В этой абсолютной тишине, без звуков работающей техники, полноценно ощущая ранее непривычную пустоту и покой, Итан допускает смирение с такой закономерной участью. Разве не будет это самым естественным ходом? Напоследок все же найти покой, закончив на этом существование в чуждом всю его жизнь мире? Покорность столь необычному решению манит его наличием некоего символизма, элемента драматургии, а главное – уникальностью наследия. Точка станет не просто его гробом, а самым настоящим памятником. Увязнуть в подобных размышлениях вдвойне приятно благодаря присутствию несломленного контроля, позволяющего ходить по тонкой грани между смирением, отлично подпитываемым усталостью и жизненным опытом, и упрямостью, где последнее уже стало доказательством его существования. Да, приятно отдаться меланхолии, чуть уйти в сторону драматизма – но то лишь момент отдыха, этакое напоминание обратной стороны, где он не против погостить, но не более того. Еще не было того, с чем бы он не мог справиться, – всегда есть выход, да и есть Кассандра с Бенджамином, в чьих глазах он не позволит себе сдаться.

Успеть что-то сделать у него не получилось: горячий нрав и бурлящая кровь столкнулись с самим явлением вселенной – холодом.

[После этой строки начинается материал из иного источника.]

/-- A row is compared from the first byte that is no prefix (R109). -/
theorem matchesBytes_map (r : OpcodeRow) (pre : List Prefix) {tail : List Byte} (hn : noPrefixFirst tail) :
    r.matchesBytes (pre.map Prefix.toByte ++ tail) = matchesMask r.pattern r.mask tail := by
  rw [OpcodeRow.matchesBytes, scanPrefixes_map pre hn]

/-- The ModRM byte, which no row's mask looks at (R82, R109). -/
theorem RM.bytes_eq_cons (rm : RM) (g : BitVec 3) : ∃ b bs, rm.bytes g = b :: bs := by
  rcases rm with n | ⟨n, d⟩ | d | ⟨sc, ix, n, d⟩ | ⟨sc, ix, d⟩ <;> exact ⟨_, _, rfl⟩

/-- The bits of VEX.L and pp in the last byte of a VEX prefix (R89, R91). -/
theorem vexByte_and (c : BitVec 1) (v : BitVec 4) (l : Bool) :
    (c ++ v ++ bit1 l ++ 0#2 : Byte) &&& 7#8 = if l then 0x04 else 0x00 := by
  revert c v l; decide

theorem vex3Byte_and (r x b : BitVec 1) : (r ++ x ++ b ++ 1#5 : Byte) &&& 31#8 = 1#8 := by
  revert r x b; decide

theorem evexP0_and (r x b r2 : BitVec 1) : (r ++ x ++ b ++ r2 ++ 1#4 : Byte) &&& 15#8 = 1#8 := by
  revert r x b r2; decide

theorem evexP1_and (v : BitVec 4) : (bit1 false ++ v ++ 4#3 : Byte) &&& 135#8 = 4#8 := by
  revert v; decide

/-- The bits of L'L in P2 (R93, R94). -/
theorem evexP2_and (z bc v2 : BitVec 1) (ll : BitVec 2) (aaa : BitVec 3) :
    (z ++ ll ++ bc ++ v2 ++ aaa : Byte) &&& 96#8 = 0#1 ++ ll ++ 0#5 := by
  revert z ll bc v2 aaa; decide

/-- The bytes match `i`'s row of the opcode table and no other. -/
def MatchesOnlyRowOf (bs : List Byte) (i : Instr) : Prop :=
  ∀ r ∈ opcodeRows, r.matchesBytes bs = true ↔ r.mnemonic = i.mnemonic

theorem matchesOnlyRowOf_map {pre : List Prefix} {tail : List Byte} {i : Instr} (hn : noPrefixFirst tail)
    (h : ∀ r ∈ opcodeRows, matchesMask r.pattern r.mask tail = true ↔ r.mnemonic = i.mnemonic) :
    MatchesOnlyRowOf (pre.map Prefix.toByte ++ tail) i := by
  intro r hr
  rw [matchesBytes_map r pre hn]
  exact h r hr

theorem legacyBytes_match (e : Legacy) (rest : List Byte) : MatchesOnlyRowOf (e.bytes ++ rest) (.xorps e) := by
  obtain ⟨b, bs, hb⟩ := e.rm.bytes_eq_cons e.reg
  rw [Legacy.bytes, hb, List.append_assoc]
  refine matchesOnlyRowOf_map (show Prefix.ofByte 0x0F = none by decide) ?_
  simp [opcodeRows, matchesMask, Instr.mnemonic]

theorem vex2Bytes_match (l : Bool) (e : Vex2) (rest : List Byte) :
    MatchesOnlyRowOf (e.bytes l ++ rest) (vex2Instr l e) := by
  obtain ⟨b, bs, hb⟩ := e.rm.bytes_eq_cons e.reg
  rw [Vex2.bytes, hb, List.append_assoc]
  refine matchesOnlyRowOf_map (show Prefix.ofByte 0xC5 = none by decide) ?_
  cases l <;> simp [opcodeRows, matchesMask, vexByte_and, vex2Instr, Instr.mnemonic]

theorem vex3Bytes_match (l : Bool) (e : Vex3) (rest : List Byte) :
    MatchesOnlyRowOf (e.bytes l ++ rest) (vex3Instr l e) := by
  obtain ⟨b, bs, hb⟩ := e.rm.bytes_eq_cons e.reg
  rw [Vex3.bytes, hb, List.append_assoc]
  refine matchesOnlyRowOf_map (show Prefix.ofByte 0xC4 = none by decide) ?_
  cases l <;> simp [opcodeRows, matchesMask, vex3Byte_and, vexByte_and, vex3Instr, Instr.mnemonic]

theorem evexBytes_match {ll : BitVec 2} (hll : ll ≠ 3) (e : Evex) (rest : List Byte) :
    MatchesOnlyRowOf (e.bytes ll ++ rest) (evexInstr ll e) := by
  obtain ⟨b, bs, hb⟩ := e.rm.bytes_eq_cons e.reg
  rw [Evex.bytes, hb, List.append_assoc]
  refine matchesOnlyRowOf_map (show Prefix.ofByte 0x62 = none by decide) ?_
  obtain rfl | rfl | rfl := vectorLength_cases hll <;>
    simp [opcodeRows, matchesMask, evexP0_and, evexP1_and, evexP2_and, evexInstr, Instr.mnemonic]

/-- Settles O4: the rows' masked bytes tell the classes and the vector lengths apart. -/
theorem exactlyItsRowMatches : Obligations.ExactlyItsRowMatches := by
  intro i rest _
  cases i with
  | xorps e          => exact legacyBytes_match e rest
  | vxorpsVex128C5 e => exact vex2Bytes_match false e rest
  | vxorpsVex128C4 e => exact vex3Bytes_match false e rest
  | vxorpsVex256C5 e => exact vex2Bytes_match true e rest
  | vxorpsVex256C4 e => exact vex3Bytes_match true e rest
  | vxorpsEvex128 e  => exact evexBytes_match (ll := 0) (by decide) e rest
  | vxorpsEvex256 e  => exact evexBytes_match (ll := 1) (by decide) e rest
  | vxorpsEvex512 e  => exact evexBytes_match (ll := 2) (by decide) e rest

end Sys2Proof
end

section
/-! Listed bytes decoded: each is the encoding of the instruction it is said to spell. -/

namespace Sys2Proof

theorem decode_of_encode_eq {i : Instr} {bs : List Byte} (hw : i.wellFormed = true) (h : encode i = bs) :
    decode bs = .ok (i, []) := by
  rw [← h, ← (encode i).append_nil]
  exact decodeInvertsEncode i [] hw

/-- Settles O1: the listed bytes are the instructions' encodings. -/
theorem listedBytesDecode : Obligations.ListedBytesDecode :=
  ⟨decode_of_encode_eq (by decide) (by decide), decode_of_encode_eq (by decide) (by decide),
    decode_of_encode_eq (by decide) (by decide), decode_of_encode_eq (by decide) (by decide),
    decode_of_encode_eq (by decide) (by decide), decode_of_encode_eq (by decide) (by decide),
    decode_of_encode_eq (by decide) (by decide), decode_of_encode_eq (by decide) (by decide)⟩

Температура стала резко падать, а значит, Точка окончательно теряла свою функциональность, становясь тем самым памятником одному человеку. Скафандры были недалеко, там он сможет не замерзнуть, возможно, послать сигнал, ибо они обладают не только общей системой связи, но и своим усилителем. В нескольких метрах от скафандров начал заканчиваться кислород, лишая Итана возможности спасти себя. А ведь он собирался улететь отсюда, оставить людей в покое под присмотром Бенджамина, начать в некотором смысле новый этап, даже допустил создание нового дома… В этот момент, когда сознание почти уже потерялось, он не мог не представить все то, что сделает Кассандра с миром за его убийство.

4

После разговора с Филиппом Данакт встретил прекрасный рассвет со всеми сопутствующими ощущениями нового начала. На его удивление, бодрость ума не отставала от физической энергии, позволив заняться грядущими делами без мыслей о сне. Особенно это радовало возможностью трезво обдумать слова Филиппа о необходимости освоения, дабы не принимать поспешных решений и выводов. И с одной стороны, не то чтобы Данакту было необходимо спешить или искусственно себя ограничивать, – Бенджамин привел его сюда именно ради восстановления и познания своих возможностей. Но, с другой стороны, невозможно было отрицать наличие каких-то умалчиваемых от него причин доброй заботы. Из немного путаных размышлений его вытащила Агата, попросив посетить ее кабинет через полчаса. Время, разумеется, пролетело незаметно. У него были не только свои вопросы к ней, но и уже сформировавшиеся ответы к ее любопытству о его состоянии, интерес к чему, несомненно, будет проявлен. Она сидела за своим аккуратно обставленным столом в столь же упорядоченном кабинете. Увидев Данакта в дверях, сразу же указала на одно из кресел напротив нее, которое он незамедлительно занял.

– Вижу, тебе стало лучше.

– Мне здесь нравится, спасибо за шанс тут быть. – Данакт был крайне учтив и приличен. Агата была не такой как Филипп, – чуть более холодной и сдержанной, но с ней он был уверен в честности. Такие люди, как она, вызывают высокий уровень доверия, умея комбинировать теплую заботу с прагматичным подходом.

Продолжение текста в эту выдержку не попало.